What you see above are homophones, words that sound the same despite being spelt differently. Here are more examples:

print(novar.pronunciation_similarity("nature", "mature"))
print(novar.pronunciation_similarity("elephant", "jellyfish"))

{'Similarity': 0.5, 'Confidence': 1.0}
{'Similarity': 0.0, 'Confidence': 0.8}

Disclaimer

This function is not compatible with numeric or special characters, only alphabetic. Hence, when a string with numbers of special characters is inputted, it would simply return an error.

print(novar.pronunciation_similarity("impossible", "3mpossible"))

{'Similarity': 0, 'Error': 'One or more of the words contains non-alphabet characters.'}

But by using the compare function that comes with novar, you can try converting such characters to alphabetic characters.

print(novar.pronunciation_similarity("impossible", "empossible"))

{'Similarity': 1.0, 'Confidence': 1.0}

Customizations

Novar heavily relies on arrays of characters and nuances, and most of them were configured for general use and hence lacks accuracy in some aspects. By tweaking them to fit your needs, the functions would perform much better.

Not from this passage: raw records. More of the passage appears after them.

/-- The RTC: its writes, trim, shift, oscillator and periodic wake (R59, R60, R61, R62, R63, R64). An accepted RTC shift
waits with its status bit set; an accepted RTC time write sets seconds and subseconds and drops a waiting shift; a
capture write arms the capture. The trim window takes the trim object, each trim pulse moves the count by one, a shift
is applied once, an oscillator stop loses its ticks and sets OSF from 4 ms on, and the periodic wake is due again
after its period. When a written time takes effect within the trim window is the model's reading (assumption log 13). -/
def Obligations.ClocksAreSet : Prop :=
  (∀ (s : State) (dt : Nat) (m : Master),
  (∀ val : BitVec 32, Takes s dt m 0x1200 0x04 (toLE 4 val.toNat) → Answers (.rtcShift dt m val) s fun t =>
    Done m t ∧ Rests s t ∧ t.node.rtc = { (s.at_ dt).rtc with shift := some (toI 32 val.toNat) } ∧ bit (t.node.o 0x1200 0x06) 3 = true
      ∧ SameObjects s.node t.node [key 0 0x1200 0x06]) ∧
  (∀ sec : BitVec 64, Takes s dt m 0x1200 0x01 (toLE 8 sec.toNat) → Answers (.rtcSetTime dt m sec) s fun t =>
    Done m t ∧ Rests s t ∧ t.node.rtcSeconds = sec.toNat ∧ t.node.rtcSub = 0 ∧ t.node.rtc.shift = none
      ∧ bit (t.node.o 0x1200 0x06) 3 = false ∧ bit (t.node.o 0x1200 0x06) 0 = false ∧ SameObjects s.node t.node [key 0 0x1200 0x06]) ∧
  (Takes s dt m 0x1100 0x08 [1] → Answers (.timeStampCapture dt m 1) s fun t =>
    Done m t ∧ Rests s t ∧ t.node.rtc = { (s.at_ dt).rtc with capture := true } ∧ bit (t.node.o 0x1200 0x06) 1 = true
      ∧ SameObjects s.node t.node [key 0 0x1200 0x06])) ∧
  (∀ (s : State) (dt : Nat), s.node.pwr.phase ≠ .off →
  let u := s.at_ dt
  Answers (.rtcTrimWindow dt) s (fun t => Rests s t ∧ t.node.rtc.trim = t.node.oint 16 0 0x1200 0x03
    ∧ t.node.rtc.trimLeft = t.node.rtc.trim.natAbs ∧ t.node.rtc.winValid = true) ∧
  (u.rtc.trimLeft ≠ 0 → Answers (.rtcTrimPulse dt) s fun t => Rests s t ∧ t.node.rtc.trimLeft + 1 = u.rtc.trimLeft
    ∧ t.node.rtc.ticks = (if 0 < u.rtc.trim then u.rtc.ticks + 1 else u.rtc.ticks - 1) ∧ t.node.od = s.node.od) ∧
  (∀ d, u.rtc.shift = some d → Answers (.rtcShiftApply dt) s fun t => Rests s t ∧ t.node.rtc.shift = none
    ∧ t.node.rtc.ticks = ((u.rtc.ticks : Int) + d).toNat ∧ bit (t.node.o 0x1200 0x06) 3 = false) ∧
  (∀ durNs, Answers (.oscillatorStopped dt durNs) s fun t => Rests s t ∧ t.node.rtc.ticks = u.rtc.ticks - durNs * 32768 / 1000000000
    ∧ (4000000 ≤ durNs → bit (t.node.o 0x1200 0x06) 0 = true) ∧ (durNs < 2000000 → t.node.od = s.node.od)) ∧
  (∀ d, u.rtc.wakeDue = some d → d ≤ u.rtc.ticks → u.o 0x1200 0x05 ≠ 0 → Answers (.periodicWake dt) s fun t =>
    Rests s t ∧ t.node.rtc.wakeDue = some (d + u.o 0x1200 0x05 * 32)
      ∧ (u.up = true → bit (t.node.o 0x1200 0x06) 2 = true ∧ ∀ v : Fin 16, 1 ∈ (t.node.vat v).pend ∨ 1 ∈ (t.node.vat v).claimed)
      ∧ (u.pwr.phase = .keep → t.node.o 0x1200 0x08 = min (u.o 0x1200 0x08 + 1) 65535)))

/-- The time island, the islands' time copies and broadcasts (R49, R52, R55, R56, R58, R66, R69). The states of the time
island, captures and leap seconds; PLL lock and its loss, time tokens and the latency calibration of an island; the
issue, acknowledgement and action of broadcasts. -/
def Obligations.TimeIslandsAct : Prop :=
  (∀ (s : State) (dt : Nat), s.node.up = true →
  let u := s.at_ dt
  (u.o 0x1100 0x03 = 1 → Answers (.rtcSecond dt) s fun t => Rests s t ∧ t.node.od = s.node.od
    ∧ t.node.time = { u.time with slewLeft := u.rtcPhase, slewPpm := 100 }) ∧
  (u.rtc.capture = true → Answers (.captureLatch dt) s fun t => Rests s t ∧ t.node.rtc.capture = false ∧ bit (t.node.o 0x1200 0x06) 1 = false
    ∧ t.node.o 0x1100 0x0B = u.tai ∧ t.node.o 0x1100 0x0C = u.rtc.ticks % 2 ^ 63
    ∧ SameObjects s.node t.node [key 0 0x1100 0x0B, key 0 0x1100 0x0C, key 0 0x1100 0x0D, key 0 0x1100 0x0E, key 0 0x1200 0x06]) ∧
  (u.o 0x1100 0x03 = 2 → u.time.lastSync + 3000000000 ≤ u.now → Answers (.syncTimeout dt) s fun t => Rests s t
    ∧ t.node.o 0x1100 0x03 = 3 ∧ t.node.o 0x1100 0x04 = 0 ∧ t.node.time.holdSince = u.now ∧ t.node.time.rate = u.time.rate) ∧
  (u.o 0x1100 0x03 = 3 → u.time.holdSince + u.o 0x1100 0x09 * 1000000000 < u.now → Answers (.holdoverLimit dt) s fun t => Rests s t
    ∧ t.node.o 0x1100 0x03 = (if bit (u.o 0x1200 0x06) 0 then 0 else 1) ∧ t.node.time.rate = 0) ∧
  (u.o 0x1100 0x03 = 2 → u.time.utcValid = true → (u.time.leap59 || u.time.leap61) = true → Answers (.leapSecond dt) s fun t => Rests s t
    ∧ t.node.time.leap59 = false ∧ t.node.time.leap61 = false ∧ t.node.tai = u.tai
    ∧ t.node.oint 16 0 0x1100 0x02 = max 0 (min 1000 (u.oint 16 0 0x1100 0x02 + (if u.time.leap61 then 1 else -1)))
    ∧ SameObjects s.node t.node [key 0 0x1100 0x02])) ∧
  (∀ (s : State) (dt : Nat) (i : Fin 61), s.node.up = true →
  let u := s.at_ dt
  (u.oi i 0x2100 0x03 ≠ 2 → Answers (.pllLock dt i) s fun t => Rests s t ∧ t.node.oi i 0x2100 0x03 = 2 ∧ (t.node.isl i).tokens = 0
    ∧ SameObjects s.node t.node [key i 0x2100 0x03]) ∧
  (u.oi i 0x2100 0x03 = 2 → Answers (.pllLockLost dt i) s fun t => Rests s t ∧ t.node.oi i 0x2100 0x03 = 3 ∧ t.node.oi i 0x2100 0x06 = 0
    ∧ t.node.oi i 0x2100 0x08 = min (u.oi i 0x2100 0x08 + 1) (2 ^ 32 - 1) ∧ t.node.ver = (u.fault (0x100 + i) 0x04 0 0).ver
    ∧ SameObjects s.node t.node [key i 0x2100 0x03, key i 0x2100 0x06, key i 0x2100 0x08]) ∧
  (∀ tv, i.val ≠ 0 → Answers (.timeToken dt i tv) s fun t => Rests s t
    ∧ (t.node.isl i).target = tv + u.oi i 0x2100 0x07 / 1000
    ∧ (u.copy i < (t.node.isl i).target → t.node.copy i = (t.node.isl i).target)
    ∧ (u.copyValid i = true → u.copy i ≤ t.node.copy i)
    ∧ (u.oi i 0x2100 0x03 = 2 → (u.isl i).tokens = 3 → t.node.copyValid i = true)) ∧
  (∀ sumPs, Answers (.latencyCalibration dt i sumPs) s fun t => Rests s t ∧ t.node.oi i 0x2100 0x07 = sumPs / 128 % 2 ^ 32
    ∧ SameObjects s.node t.node [key i 0x2100 0x07])) ∧
  (∀ (s : State) (dt : Nat), s.node.up = true →
  let u := s.at_ dt
  (∀ b rest, u.bc.chain = none → u.bc.waiting = b :: rest → Answers (.broadcastIssue dt) s fun t => Rests s t ∧ t.node.od = s.node.od ∧
    ∃ late, t.node.bc =
      { chain := some ({ b with late := late }, u.now), waiting := rest, armed := u.bc.armed ++ [⟨{ b with late := late }, List.range 61⟩] } ∧
      (∀ at_, b.time = some at_ → b.late = false → late = decide (at_ < u.tai + 3400)) ∧ (b.time = none → late = true)) ∧
  (∀ b from_, u.bc.chain = some (b, from_) → Answers (.broadcastAck dt) s fun t => Rests s t ∧ t.node.bc = { u.bc with chain := none }
    ∧ t.node.o 0x2100 0x09 = (u.now - from_) % 2 ^ 32 ∧ SameObjects s.node t.node [key 0 0x2100 0x09]) ∧
  (∀ (i : Fin 61) a rest, u.bc.armed = a :: rest → u.bcastDue i a = true → Answers (.timedBroadcastAct dt i) s fun t => Rests s t
    ∧ t.node.bc.armed = (if a.islands.filter (· != i.val) = [] then rest else { a with islands := a.islands.filter (· != i.val) } :: rest)
    ∧ (∀ d, a.b.kind = .timeStep d → i.val ≠ 0 → t.node.copy i = ((u.copy i : Int) + d).toNat)
    ∧ (∀ d, a.b.kind = .timeStep d → i.val = 0 → t.node.tai = ((u.tai : Int) + d).toNat
        ∧ t.node.o 0x1100 0x0A = min (u.o 0x1100 0x0A + 1) (2 ^ 32 - 1))))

Tweaking groups for text similarity

Two functions that process texts with variations, average_stuck_keyboard_enjoyer and text_variation, uses corresponding and corresponding2 respectavely.

corresponding = [
    ('1', 'i', 'l', '!'),
    ('2', 'r'),
    ('3', 'e'),
    ('4', 'a', '@'),
    ('5', 's', '$'),
    ('6', 'b'),
    ('7', 't', '+'),
    ('0', 'o'),
    ('(', 'c')
]

corresponding2 = {
        'i': ['1', 'i', 'l', '!'],
        'l': ['1', 'i', 'l', '!'],
        'r': ['2', 'r'],
        'e': ['3', 'e'],
        'a': ['4', 'a', '@'],
        's': ['5', 's', '$'],
        'b': ['6', 'b'],
        't': ['7', 't', '+'],
        'o': ['0', 'o'],
        'c': ['(', 'c']
}

As seen above, both work differently. For the case of corresponding, elements its tuples are in the same group, and is recognised as the same character by it. Which means, Astat1ne and Astatine are the same as 1 and i are in the same group, and so on. In some cases, this wouldn't work very well, as l is also in the same group as i, and could lead to possible false positives.

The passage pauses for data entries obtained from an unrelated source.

-- ==== Sys2Proof/Laws/State.lean ====
section
/-!
SUPPORT. Laws/State.lean: for each update of the node, what it leaves of each field: one lemma per field and update, true by
unfolding, so that no proof unfolds a record update.
-/
namespace Sys2Proof.Machine

/-! `begin` -/

@[simp] theorem Node.begin_fresh (n : Node) (dt : Nat) : (n.begin dt).fresh = n.fresh := rfl
@[simp] theorem Node.begin_od (n : Node) (dt : Nat) : (n.begin dt).od = n.od := rfl
@[simp] theorem Node.begin_dom (n : Node) (dt : Nat) : (n.begin dt).dom = n.dom := rfl
@[simp] theorem Node.begin_pwr (n : Node) (dt : Nat) : (n.begin dt).pwr = n.pwr := rfl
@[simp] theorem Node.begin_mode (n : Node) (dt : Nat) : (n.begin dt).mode = n.mode := rfl
@[simp] theorem Node.begin_islands (n : Node) (dt : Nat) : (n.begin dt).islands = n.islands := rfl
@[simp] theorem Node.begin_bc (n : Node) (dt : Nat) : (n.begin dt).bc = n.bc := rfl
@[simp] theorem Node.begin_store (n : Node) (dt : Nat) : (n.begin dt).store = n.store := rfl
@[simp] theorem Node.begin_ports (n : Node) (dt : Nat) : (n.begin dt).ports = n.ports := rfl
@[simp] theorem Node.begin_lp (n : Node) (dt : Nat) : (n.begin dt).lp = n.lp := rfl
@[simp] theorem Node.begin_vats (n : Node) (dt : Nat) : (n.begin dt).vats = n.vats := rfl
@[simp] theorem Node.begin_queues (n : Node) (dt : Nat) : (n.begin dt).queues = n.queues := rfl
@[simp] theorem Node.begin_ver (n : Node) (dt : Nat) : (n.begin dt).ver = n.ver := rfl
@[simp] theorem Node.begin_input (n : Node) (dt : Nat) : (n.begin dt).input = n.input := rfl
@[simp] theorem Node.begin_lakes (n : Node) (dt : Nat) : (n.begin dt).lakes = n.lakes := rfl
@[simp] theorem Node.begin_mains (n : Node) (dt : Nat) : (n.begin dt).mains = n.mains := rfl
@[simp] theorem Node.begin_cin (n : Node) (dt : Nat) : (n.begin dt).cin = n.cin := rfl
@[simp] theorem Node.begin_tag (n : Node) (dt : Nat) : (n.begin dt).tag = n.tag := rfl
@[simp] theorem Node.begin_sepOpen (n : Node) (dt : Nat) : (n.begin dt).sepOpen = n.sepOpen := rfl
@[simp] theorem Node.begin_svcPrev (n : Node) (dt : Nat) : (n.begin dt).svcPrev = n.svcPrev := rfl
@[simp] theorem Node.begin_dyn (n : Node) (dt : Nat) : (n.begin dt).dyn = n.dyn := rfl
@[simp] theorem Node.begin_shafts (n : Node) (dt : Nat) : (n.begin dt).shafts = n.shafts := rfl
@[simp] theorem Node.begin_cranks (n : Node) (dt : Nat) : (n.begin dt).cranks = n.cranks := rfl
@[simp] theorem Node.begin_pulses (n : Node) (dt : Nat) : (n.begin dt).pulses = n.pulses := rfl
@[simp] theorem Node.begin_serial (n : Node) (dt : Nat) : (n.begin dt).serial = n.serial := rfl
@[simp] theorem Node.begin_srcLast (n : Node) (dt : Nat) : (n.begin dt).srcLast = n.srcLast := rfl
@[simp] theorem Node.begin_inputFirst (n : Node) (dt : Nat) : (n.begin dt).inputFirst = n.inputFirst := rfl
@[simp] theorem Node.begin_points (n : Node) (dt : Nat) : (n.begin dt).points = n.points := rfl
@[simp] theorem Node.begin_groups (n : Node) (dt : Nat) : (n.begin dt).groups = n.groups := rfl
@[simp] theorem Node.begin_areas (n : Node) (dt : Nat) : (n.begin dt).areas = n.areas := rfl
@[simp] theorem Node.begin_frame (n : Node) (dt : Nat) : (n.begin dt).frame = n.frame := rfl
@[simp] theorem Node.begin_refresh (n : Node) (dt : Nat) : (n.begin dt).refresh = n.refresh := rfl
@[simp] theorem Node.begin_stages (n : Node) (dt : Nat) : (n.begin dt).stages = n.stages := rfl
@[simp] theorem Node.begin_loops (n : Node) (dt : Nat) : (n.begin dt).loops = n.loops := rfl
@[simp] theorem Node.begin_anns (n : Node) (dt : Nat) : (n.begin dt).anns = n.anns := rfl
@[simp] theorem Node.begin_annGroups (n : Node) (dt : Nat) : (n.begin dt).annGroups = n.annGroups := rfl
@[simp] theorem Node.begin_sep (n : Node) (dt : Nat) : (n.begin dt).sep = n.sep := rfl
@[simp] theorem Node.begin_ring (n : Node) (dt : Nat) : (n.begin dt).ring = n.ring := rfl
@[simp] theorem Node.begin_ptp (n : Node) (dt : Nat) : (n.begin dt).ptp = n.ptp := rfl
@[simp] theorem Node.begin_twin (n : Node) (dt : Nat) : (n.begin dt).twin = n.twin := rfl
@[simp] theorem Node.begin_can (n : Node) (dt : Nat) : (n.begin dt).can = n.can := rfl
@[simp] theorem Node.begin_umb (n : Node) (dt : Nat) : (n.begin dt).umb = n.umb := rfl
@[simp] theorem Node.begin_oi (n : Node) (dt : Nat) (j y c : Nat) : (n.begin dt).oi j y c = n.oi j y c := rfl
@[simp] theorem Node.begin_o (n : Node) (dt : Nat) (y c : Nat) : (n.begin dt).o y c = n.o y c := rfl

For corresponding2, the value for a certain key contains a list of all the characters that could stand in for it, including the key itself.

Tweaking hardsounds, softsounds, ignored, and nuances for pronunciation similarity

pronunciation_similarity function uses four arrays to determine how similar two strings sound when pronounced. This is because it first gets rid of softsounds, nuances, and ignored by default.

hardsounds = ['b', 'c', 'd', 'f', 'g', 'h', 'j', 'k', 'l', 'm', 'n', 'p', 'q', 's', 't', 'v' ,'x', 'z', 'r'] # these won't be ignored
softsounds = ['a', 'e', 'i', 'o', 'u', 'y', 'w'] # these 'soft' sounds are ignored
ignored = ['w', 'h', 'r',] #if this is not placed at the start or the end, it will be deleted

# These are nuances in pronunciations. Any second elements will be converted to their first elements. e.g. tia->sha, ph->f
nuances = (
    ('sha', 'tia'),
    ('f', 'ph'),
    ('c', 'k'),
    ('c', 'q'),
    ('u', 'oo'),
    ('e', 'i'),
    ('a', 'e'),
    ('s', 'z'),
    ('c', 'x')
)

A string is processed using these. It is best to configure softsounds, hardsounds and nuances according to the words you are trying to pick up, to put more emphasis on certain characters.